Évitez une université classique

Si les projets en cours se concrétisent, il y aura bientôt plus d'universités privées que publiques en Espagne. Il existe 50 universités publiques depuis 1998, tandis que 33 universités privées ont ouvert leurs portes depuis. Il y en a déjà 46 au total, auxquels s'ajoutent 10 autres dans le cadre du projet. Même si l'université publique compte encore 78,2% d'étudiants de premier cycle, l'université privée la dépasse désormais en termes d'étudiants de maîtrise, avec 63% des places offertes et 50,2% des étudiants. Cette expansion favorise les offres de faible qualité. Il existe d’excellentes et anciennes universités privées. Mais désormais, des projets sont même approuvés avec un rapport technique négatif du ministère de la Science, de l'Innovation et des Universités. Cette évaluation est obligatoire, mais non contraignante. La décision finale appartient aux communautés autonomes. Depuis 2018, 11 universités ont été agréées avec des rapports techniques négatifs.

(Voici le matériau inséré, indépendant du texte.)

-- ==== Sys2Proof/Laws/KeepsQueueOps.lean ====
section
/-! SUPPORT. What the operations of Machine/QueueOps.lean keep (Laws/Keeps.lean). -/

namespace Sys2Proof.Machine

theorem putQ_keeps {L : List Part} {s₀ : State} {q : QueueNo} {x : Queue} {s : State} (hs : Keeps L s₀ s) (hL : Part.within [.qm] L = true) :
    Keeps L s₀ (putQ q x s) := by
  unfold putQ
  with_reducible repeat' first | intro _ | assumption | apply State.setQm_keeps | exact Part.within_trans (by decide) hL | dsimp only | split

theorem putProd_keeps {L : List Part} {s₀ : State} {m : Master} {x : Producer} {s : State} (hs : Keeps L s₀ s) (hL : Part.within [.qm] L = true) :
    Keeps L s₀ (putProd m x s) := by
  unfold putProd
  with_reducible repeat' first | intro _ | assumption | apply State.setQm_keeps | exact Part.within_trans (by decide) hL | dsimp only | split

theorem putCons_keeps {L : List Part} {s₀ : State} {m : Master} {x : Consumer} {s : State} (hs : Keeps L s₀ s) (hL : Part.within [.qm] L = true) :
    Keeps L s₀ (putCons m x s) := by
  unfold putCons
  with_reducible repeat' first | intro _ | assumption | apply State.setQm_keeps | exact Part.within_trans (by decide) hL | dsimp only | split

theorem noteFree_keeps {L : List Part} {s₀ : State} {s : State} (hs : Keeps L s₀ s) (hL : Part.within [.qm] L = true) :
    Keeps L s₀ (noteFree s) := by
  unfold noteFree
  with_reducible repeat' first | intro _ | assumption | apply State.setQm_keeps | apply Keeps.ite | exact Part.within_trans (by decide) hL | dsimp only | split

theorem clearCell_keeps {L : List Part} {s₀ : State} {c : Nat} {s : State} (hs : Keeps L s₀ s) (hL : Part.within [.qm, .mem] L = true) :
    Keeps L s₀ (clearCell c s) := by
  unfold clearCell
  with_reducible repeat' first | intro _ | assumption | apply State.setQm_keeps | apply State.withMem_keeps | apply memWriteList_wf | apply memWrite32_wf | apply memWrite_wf | apply memFilter_wf | exact Part.within_trans (by decide) hL | dsimp only | split

theorem latchFc_keeps {L : List Part} {s₀ : State} {before : Byte} {s : State} (hs : Keeps L s₀ s) (hL : Part.within [.host] L = true) :
    Keeps L s₀ (latchFc before s) := by
  unfold latchFc
  with_reducible repeat' first | intro _ | assumption | apply State.setHost_keeps | exact Part.within_trans (by decide) hL | dsimp only | split

theorem raiseWatermark_keeps {L : List Part} {s₀ : State} {q : QueueNo} {x : Queue} {s : State} (hs : Keeps L s₀ s) (hL : Part.within [.host, .ism, .fi] L = true) :
    Keeps L s₀ (raiseWatermark q x s) := by
  unfold raiseWatermark
  with_reducible repeat' first | intro _ | assumption | apply raise_keeps | exact Part.within_trans (by decide) hL | dsimp only | split

theorem evalWm_keeps {L : List Part} {s₀ : State} {q : QueueNo} {s : State} (hs : Keeps L s₀ s) (hL : Part.within [.host, .qm, .ism, .fi] L = true) :
    Keeps L s₀ (evalWm q s) := by
  unfold evalWm
  with_reducible repeat' first | intro _ | assumption | apply putQ_keeps | apply raiseWatermark_keeps | apply latchFc_keeps | apply Keeps.ite | exact Part.within_trans (by decide) hL | dsimp only | split

theorem changeQ_keeps {L : List Part} {s₀ : State} {q : QueueNo} {x : Queue} {s : State} (hs : Keeps L s₀ s) (hL : Part.within [.host, .qm, .ism, .fi] L = true) :
    Keeps L s₀ (changeQ q x s) := by
  unfold changeQ
  with_reducible repeat' first | intro _ | assumption | apply evalWm_keeps | apply putQ_keeps | exact Part.within_trans (by decide) hL | dsimp only | split

theorem rewindPkt_keeps {L : List Part} {s₀ : State} {m : Master} {s : State} (hs : Keeps L s₀ s) (hL : Part.within [.host, .qm, .ism, .fi] L = true) :
    Keeps L s₀ (rewindPkt m s) := by
  unfold rewindPkt
  with_reducible repeat' first | intro _ | assumption | apply putProd_keeps | apply changeQ_keeps | apply Keeps.ite | exact Part.within_trans (by decide) hL | dsimp only | split

theorem stampCell_keeps {L : List Part} {s₀ : State} {tag : W32} {c : Nat} {s : State} (hs : Keeps L s₀ s) (hL : Part.within [.mem] L = true) :
    Keeps L s₀ (stampCell tag c s) := by
  unfold stampCell
  with_reducible repeat' first | intro _ | assumption | apply State.withMem_keeps | apply memWriteList_wf | apply memWrite32_wf | apply memWrite_wf | apply memFilter_wf | exact Part.within_trans (by decide) hL | dsimp only | split

theorem clearTail_keeps {L : List Part} {s₀ : State} {cells : List Nat} {len : Nat} {words : Nat} {s : State} (hs : Keeps L s₀ s) (hL : Part.within [.mem] L = true) :
    Keeps L s₀ (clearTail cells len words s) := by
  unfold clearTail
  with_reducible repeat' first | intro _ | assumption | apply State.withMem_keeps | apply Keeps.foldl | apply memWriteList_wf | apply memWrite32_wf | apply memWrite_wf | apply memFilter_wf | exact Part.within_trans (by decide) hL | dsimp only | split
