theorem dropMergePort_keeps {L : List Part} {s₀ : State} {p : PortNo} {s : State} (hs : Keeps L s₀ s) (hL : Part.within [.host, .ism, .fi] L = true) :
    Keeps L s₀ (dropMergePort p s) := by
  unfold dropMergePort
  with_reducible repeat' first | intro _ | assumption | apply modMerges_keeps | apply settleMerges_keeps | exact Part.within_trans (by decide) hL | dsimp only | split

theorem replyArrive_keeps {L : List Part} {s₀ : State} {p : PortNo} {a : SearchAnswer} {s : State} (hs : Keeps L s₀ s) (hL : Part.within [.host, .ism, .fi] L = true) :
    Keeps L s₀ (replyArrive p a s) := by
  unfold replyArrive
  with_reducible repeat' first | intro _ | assumption | apply sendMerge_keeps | apply modMerges_keeps | apply Keeps.ite | exact Part.within_trans (by decide) hL | dsimp only | split

theorem replyTimeout_keeps {L : List Part} {s₀ : State} {qid : Word} {s : State} (hs : Keeps L s₀ s) (hL : Part.within [.host, .ism, .fi] L = true) :
    Keeps L s₀ (replyTimeout qid s) := by
  unfold replyTimeout
  with_reducible repeat' first | intro _ | assumption | apply sendMerge_keeps | exact Part.within_trans (by decide) hL | dsimp only | split

theorem answerQuery_keeps {L : List Part} {s₀ : State} {f : IsmFrame} {own : SearchAnswer} {s : State} (hs : Keeps L s₀ s) (hL : Part.within [.ism, .fi] L = true) :
    Keeps L s₀ (answerQuery f own s) := by
  unfold answerQuery
  with_reducible repeat' first | intro _ | assumption | apply sendUp_keeps | apply relayDown_keeps | apply modMerges_keeps | apply Keeps.ite | exact Part.within_trans (by decide) hL | dsimp only | split

theorem beginArrive_keeps {L : List Part} {s₀ : State} {f : IsmFrame} {full : Bool} {s : State} (hs : Keeps L s₀ s) (hL : Part.within [.host, .ism, .fi] L = true) :
    Keeps L s₀ (beginArrive f full s) := by
  unfold beginArrive
  with_reducible repeat' first | exact id | (intro h; simpa only [setAt, List.length_set, List.length_map, List.length_replicate] using h) | exact fun _ => rfl | with_unfolding_all exact id | intro _ | assumption | apply State.setIsm_keeps | apply raiseLink_keeps | apply modIsmPort_keeps | apply relayDown_keeps | apply Keeps.foldl | apply Keeps.ite | exact Part.within_trans (by decide) hL | dsimp only | split

theorem queryArrive_keeps {L : List Part} {s₀ : State} {f : IsmFrame} {qid : Word} {len : Nat} {b : Uid} {s : State} (hs : Keeps L s₀ s) (hL : Part.within [.ism, .fi] L = true) :
    Keeps L s₀ (queryArrive f qid len b s) := by
  unfold queryArrive
  with_reducible repeat' first | intro _ | assumption | apply answerQuery_keeps | apply Keeps.ite | exact Part.within_trans (by decide) hL | dsimp only | split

L'université ne remplit pas seulement une fonction d'enseignement. C'est une institution de production de connaissances, de leadership intellectuel de la société. Beaucoup de ces centres n’ont aucune activité de recherche. Qu’une offre universitaire de mauvaise qualité soit autorisée est quelque chose d’incompréhensible au regard des normes européennes. Cela nuit avant tout aux étudiants, mais pas seulement. Si l’enseignement supérieur en Espagne est perçu comme un distributeur automatique de diplômes, la crédibilité du système tout entier en souffrira. Un décret approuvé en 2021 a établi les exigences auxquelles doit répondre une université, mais certains experts la considèrent déjà comme obsolète. Ce qui est en pratique une simple académie spécialisée ne peut pas être qualifié d’université.

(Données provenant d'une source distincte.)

-- ==== Sys2Proof/Laws/KeepsHostOps.lean ====
section
/-! SUPPORT. What the operations of Machine/HostOps.lean keep (Laws/Keeps.lean). -/

namespace Sys2Proof.Machine

theorem hostRead_keeps {L : List Part} {s₀ : State} {slot : Nat} {s : State} (hs : Keeps L s₀ s) (hL : Part.within parts30 L = true) :
    Keeps L s₀ (hostRead slot s).1 := by
  unfold hostRead
  with_reducible repeat' first | intro _ | assumption | apply State.draw_keeps | apply rspRead_keeps | apply evtRead_keeps | apply apertureRead_keeps | apply time0Read_keeps | apply Keeps.ite | apply Keeps.ite_fst | apply Keeps.ite_snd | exact Part.within_trans (by decide) hL | dsimp only | split | (refine Keeps.of_fst (by assumption) ?_; apply rspRead_keeps) | (refine Keeps.of_fst (by assumption) ?_; apply evtRead_keeps) | (refine Keeps.of_fst (by assumption) ?_; apply time0Read_keeps)

theorem readInto_keeps {L : List Part} {s₀ : State} {slot : Nat} {s : State} (hs : Keeps L s₀ s) (hL : Part.within parts30 L = true) :
    Keeps L s₀ (readInto slot s) := by
  unfold readInto
  with_reducible repeat' first | intro _ | assumption | apply hostRead_keeps | apply State.setHost_keeps | exact Part.within_trans (by decide) hL | dsimp only | split | (refine Keeps.of_fst (by assumption) ?_; apply hostRead_keeps)

theorem readAt_keeps {L : List Part} {s₀ : State} {a : Addr} {s : State} (hs : Keeps L s₀ s) (hL : Part.within parts30 L = true) :
    Keeps L s₀ (readAt a s) := by
  unfold readAt
  with_reducible repeat' first | intro _ | assumption | apply readInto_keeps | apply State.setHost_keeps | apply Keeps.ite | exact Part.within_trans (by decide) hL | dsimp only | split

theorem safeClear_keeps {L : List Part} {s₀ : State} {key : Bool} {s : State} (hs : Keeps L s₀ s) (hL : Part.within parts42 L = true) :
    Keeps L s₀ (safeClear key s) := by
  unfold safeClear
  with_reducible repeat' first | intro _ | assumption | apply removeChan_keeps | apply State.setSaf_keeps | apply standbyDue_keeps | apply setMode_keeps | apply State.setFi_keeps | apply State.setHost_keeps | apply Keeps.foldl | apply Keeps.ite | exact Part.within_trans (by decide) hL | dsimp only | split

theorem safeEnter_keeps {L : List Part} {s₀ : State} {s : State} (hs : Keeps L s₀ s) (hL : Part.within parts34 L = true) :
    Keeps L s₀ (safeEnter s) := by
  unfold safeEnter
  with_reducible repeat' first | intro _ | assumption | apply moduleSafe_keeps | apply Keeps.ite | exact Part.within_trans (by decide) hL | dsimp only | split

theorem safeCtl_keeps {L : List Part} {s₀ : State} {key : Bool} {v : Word} {s : State} (hs : Keeps L s₀ s) (hL : Part.within parts49 L = true) :
    Keeps L s₀ (safeCtl key v s) := by
  unfold safeCtl
  with_reducible repeat' first | intro _ | assumption | apply State.setHost_keeps | apply State.draw_keeps | apply safeEnter_keeps | apply safeClear_keeps | apply Keeps.ite | exact Part.within_trans (by decide) hL | dsimp only | split

theorem prefWrite_keeps {L : List Part} {s₀ : State} {v : BitVec 3} {s : State} (hs : Keeps L s₀ s) (hL : Part.within [.pwr, .host, .ism, .fi] L = true) :
    Keeps L s₀ (prefWrite v s) := by
  unfold prefWrite
  with_reducible repeat' first | intro _ | assumption | apply State.setPwr_keeps | apply raisePwr_keeps | apply Keeps.ite | exact Part.within_trans (by decide) hL | dsimp only | split

theorem imgCtlWrite_keeps {L : List Part} {s₀ : State} {key : Bool} {v : Word} {s : State} (hs : Keeps L s₀ s) (hL : Part.within [.boot, .host] L = true) :
    Keeps L s₀ (imgCtlWrite key v s) := by
  unfold imgCtlWrite
  with_reducible repeat' first | intro _ | assumption | apply State.setHost_keeps | apply switchWrite_keeps | apply Keeps.ite | exact Part.within_trans (by decide) hL | dsimp only | split

theorem hwdogWrite_keeps {L : List Part} {s₀ : State} {v : Word} {s : State} (hs : Keeps L s₀ s) (hL : Part.within [.host] L = true) :
    Keeps L s₀ (hwdogWrite v s) := by
  unfold hwdogWrite
  with_reducible repeat' first | intro _ | assumption | apply State.setHost_keeps | apply Keeps.ite | exact Part.within_trans (by decide) hL | dsimp only | split

theorem cmdFifoWrite_keeps {L : List Part} {s₀ : State} {v : Word} {s : State} (hs : Keeps L s₀ s) (hL : Part.within [.host] L = true) :
    Keeps L s₀ (cmdFifoWrite v s) := by
  unfold cmdFifoWrite
  with_reducible repeat' first | intro _ | assumption | apply State.setHost_keeps | apply Keeps.ite | exact Part.within_trans (by decide) hL | dsimp only | split

theorem cmdClear_keeps {L : List Part} {s₀ : State} {s : State} (hs : Keeps L s₀ s) (hL : Part.within [.host] L = true) :
    Keeps L s₀ (cmdClear s) := by
  unfold cmdClear
  with_reducible repeat' first | intro _ | assumption | apply State.setHost_keeps | exact Part.within_trans (by decide) hL | dsimp only | split

theorem cmdCtlWrite_keeps {L : List Part} {s₀ : State} {key : Bool} {v : Word} {s : State} (hs : Keeps L s₀ s) (hL : Part.within parts52 L = true) :
    Keeps L s₀ (cmdCtlWrite key v s) := by
  unfold cmdCtlWrite
  with_reducible repeat' first | intro _ | assumption | apply State.setHost_keeps | apply cmdClear_keeps | apply goWrite_keeps | apply Keeps.ite | exact Part.within_trans (by decide) hL | dsimp only | split

theorem apCtlWrite_keeps {L : List Part} {s₀ : State} {v : Word} {s : State} (hs : Keeps L s₀ s) (hL : Part.within [.host] L = true) :
    Keeps L s₀ (apCtlWrite v s) := by
  unfold apCtlWrite
  with_reducible repeat' first | intro _ | assumption | apply State.setHost_keeps | apply Keeps.ite | exact Part.within_trans (by decide) hL | dsimp only | split

theorem timeCtlWrite_keeps {L : List Part} {s₀ : State} {v : Word} {s : State} (hs : Keeps L s₀ s) (hL : Part.within [.host] L = true) :
    Keeps L s₀ (timeCtlWrite v s) := by
  unfold timeCtlWrite
  with_reducible repeat' first | intro _ | assumption | apply State.setHost_keeps | apply Keeps.ite | exact Part.within_trans (by decide) hL | dsimp only | split

theorem irqStatWrite_keeps {L : List Part} {s₀ : State} {v : Word} {s : State} (hs : Keeps L s₀ s) (hL : Part.within [.host] L = true) :
    Keeps L s₀ (irqStatWrite v s) := by
  unfold irqStatWrite
  with_reducible repeat' first | intro _ | assumption | apply State.setHost_keeps | exact Part.within_trans (by decide) hL | dsimp only | split

theorem apAddrWrite_keeps {L : List Part} {s₀ : State} {k : Nat} {v : Word} {s : State} (hs : Keeps L s₀ s) (hL : Part.within [.host] L = true) :
    Keeps L s₀ (apAddrWrite k v s) := by
  unfold apAddrWrite
  with_reducible repeat' first | intro _ | assumption | apply State.setHost_keeps | exact Part.within_trans (by decide) hL | dsimp only | split

theorem writeSlot_keeps {L : List Part} {s₀ : State} {slot : Nat} {key : Bool} {v : Word} {s : State} (hs : Keeps L s₀ s) (hL : Part.within parts52 L = true) :
    Keeps L s₀ (writeSlot slot key v s) := by
  unfold writeSlot
  with_reducible repeat' first | intro _ | assumption | apply State.setHost_keeps | apply irqStatWrite_keeps | apply cmdFifoWrite_keeps | apply cmdCtlWrite_keeps | apply removeResponse_keeps | apply apAddrWrite_keeps | apply apertureWrite_keeps | apply apCtlWrite_keeps | apply timeCtlWrite_keeps | apply safeCtl_keeps | apply prefWrite_keeps | apply imgCtlWrite_keeps | apply hwdogWrite_keeps | apply disarmAll_keeps | apply Keeps.ite | exact Part.within_trans (by decide) hL | dsimp only | split

theorem hostBoth_keeps {L : List Part} {s₀ : State} {s : State} (hs : Keeps L s₀ s) (hL : Part.within [.host, .free] L = true) :
    Keeps L s₀ (hostBoth s) := by
  unfold hostBoth
  with_reducible repeat' first | intro _ | assumption | apply State.setHost_keeps | apply State.draw_keeps | apply Keeps.ite | exact Part.within_trans (by decide) hL | dsimp only | split

theorem hostWrite_keeps {L : List Part} {s₀ : State} {slot : Nat} {v : Word} {s : State} (hs : Keeps L s₀ s) (hL : Part.within parts52 L = true) :
    Keeps L s₀ (hostWrite slot v s) := by
  unfold hostWrite
  with_reducible repeat' first | intro _ | assumption | apply hkeyWrite_keeps | apply writeSlot_keeps | apply useKey_keeps | apply Keeps.ite | exact Part.within_trans (by decide) hL | dsimp only | split

end Sys2Proof.Machine
end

La plupart des universités privées sont liées à l'Église catholique, mais les fonds d'investissement cherchent aussi des affaires en profitant du manque de places publiques dans les carrières les plus demandées, pour lesquelles ils facturent 10 fois plus cher que le public. De même, les frais de scolarité pour un master privé sont beaucoup plus chers, mais cet argent permet de proposer des stages rémunérés, une manière de se lancer dans le monde du travail quelle que soit la qualité de la formation. À long terme, cette dynamique permettra la ségrégation des étudiants, non pas sur la base du mérite, mais sur la base du pouvoir d'achat de leurs familles. Cela donnera un avantage à ceux qui peuvent payer par rapport à ceux qui étudient dans l’enseignement public et consolidera un biais de classe dans l’accès aux professions les plus demandées.

Ce devrait être une priorité du Gouvernement et des communautés autonomes que l'offre universitaire publique dispose des ressources nécessaires pour répondre à la demande conformément aux besoins de l'économie productive et clarifier ce qu'est une université et ce qui ne l'est pas. Seul un système public solide et des normes claires peuvent garantir un accès équitable aux opportunités d’enseignement supérieur et remplir la fonction essentielle d’ascenseur social.